Stored data

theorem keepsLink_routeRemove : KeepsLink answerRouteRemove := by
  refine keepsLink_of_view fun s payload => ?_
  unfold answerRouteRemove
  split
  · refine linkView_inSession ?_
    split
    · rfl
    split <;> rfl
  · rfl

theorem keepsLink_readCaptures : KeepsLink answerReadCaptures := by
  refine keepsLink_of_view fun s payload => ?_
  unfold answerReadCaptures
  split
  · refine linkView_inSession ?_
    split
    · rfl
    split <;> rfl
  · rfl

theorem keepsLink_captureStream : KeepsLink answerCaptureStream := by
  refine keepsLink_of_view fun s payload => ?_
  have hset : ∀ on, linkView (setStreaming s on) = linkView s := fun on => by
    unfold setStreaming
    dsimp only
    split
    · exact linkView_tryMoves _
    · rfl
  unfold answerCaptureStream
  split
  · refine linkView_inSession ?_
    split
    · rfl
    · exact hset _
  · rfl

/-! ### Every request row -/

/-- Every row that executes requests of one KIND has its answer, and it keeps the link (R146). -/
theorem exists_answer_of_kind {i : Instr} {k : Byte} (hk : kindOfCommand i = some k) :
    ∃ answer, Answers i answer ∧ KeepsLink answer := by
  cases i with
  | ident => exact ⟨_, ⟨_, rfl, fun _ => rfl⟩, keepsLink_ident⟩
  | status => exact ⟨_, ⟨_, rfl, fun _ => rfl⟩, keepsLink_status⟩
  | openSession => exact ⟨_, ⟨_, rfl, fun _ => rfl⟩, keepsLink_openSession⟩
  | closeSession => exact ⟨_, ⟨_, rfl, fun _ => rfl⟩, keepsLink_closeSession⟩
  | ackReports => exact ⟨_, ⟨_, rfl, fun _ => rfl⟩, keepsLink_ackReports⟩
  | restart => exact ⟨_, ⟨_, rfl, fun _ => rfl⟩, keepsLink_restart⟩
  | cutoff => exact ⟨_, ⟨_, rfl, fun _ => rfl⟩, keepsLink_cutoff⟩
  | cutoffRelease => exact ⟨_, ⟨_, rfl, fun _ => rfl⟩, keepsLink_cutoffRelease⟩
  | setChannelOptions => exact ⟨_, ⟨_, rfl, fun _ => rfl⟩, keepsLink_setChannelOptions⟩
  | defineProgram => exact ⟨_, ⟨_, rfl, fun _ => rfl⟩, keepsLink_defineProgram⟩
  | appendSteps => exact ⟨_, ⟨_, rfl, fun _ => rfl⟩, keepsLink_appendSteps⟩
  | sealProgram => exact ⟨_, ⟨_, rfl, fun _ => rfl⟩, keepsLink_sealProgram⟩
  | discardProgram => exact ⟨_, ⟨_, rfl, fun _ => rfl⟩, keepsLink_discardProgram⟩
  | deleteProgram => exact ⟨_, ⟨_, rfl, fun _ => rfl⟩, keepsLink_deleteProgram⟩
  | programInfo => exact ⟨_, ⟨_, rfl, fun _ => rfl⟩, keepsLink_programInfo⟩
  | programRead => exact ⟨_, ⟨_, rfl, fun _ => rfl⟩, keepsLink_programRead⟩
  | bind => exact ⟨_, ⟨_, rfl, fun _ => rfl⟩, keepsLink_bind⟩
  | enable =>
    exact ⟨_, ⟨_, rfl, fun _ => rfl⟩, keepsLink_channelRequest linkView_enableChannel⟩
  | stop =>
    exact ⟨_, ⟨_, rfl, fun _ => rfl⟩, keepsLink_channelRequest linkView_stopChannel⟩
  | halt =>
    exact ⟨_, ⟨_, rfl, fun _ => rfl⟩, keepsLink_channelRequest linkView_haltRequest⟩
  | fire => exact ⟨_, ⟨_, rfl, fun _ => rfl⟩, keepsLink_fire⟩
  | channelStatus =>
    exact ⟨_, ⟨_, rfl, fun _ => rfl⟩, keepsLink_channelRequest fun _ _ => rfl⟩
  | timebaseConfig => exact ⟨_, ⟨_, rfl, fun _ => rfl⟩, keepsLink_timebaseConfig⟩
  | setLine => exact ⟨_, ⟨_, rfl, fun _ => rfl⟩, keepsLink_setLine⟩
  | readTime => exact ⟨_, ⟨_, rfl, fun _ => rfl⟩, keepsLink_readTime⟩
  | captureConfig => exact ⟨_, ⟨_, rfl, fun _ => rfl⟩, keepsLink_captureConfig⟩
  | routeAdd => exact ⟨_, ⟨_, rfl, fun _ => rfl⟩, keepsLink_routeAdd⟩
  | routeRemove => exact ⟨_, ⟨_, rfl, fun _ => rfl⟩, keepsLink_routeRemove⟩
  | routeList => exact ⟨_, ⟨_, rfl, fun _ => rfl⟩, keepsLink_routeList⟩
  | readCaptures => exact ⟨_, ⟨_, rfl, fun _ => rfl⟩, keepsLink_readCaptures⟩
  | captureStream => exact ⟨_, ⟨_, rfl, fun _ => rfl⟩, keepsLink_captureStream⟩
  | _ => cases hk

--- Work to complete ---
Only the number is wanted: how many lines of the data contain the word "hset"?

--- Solved exercise ---
2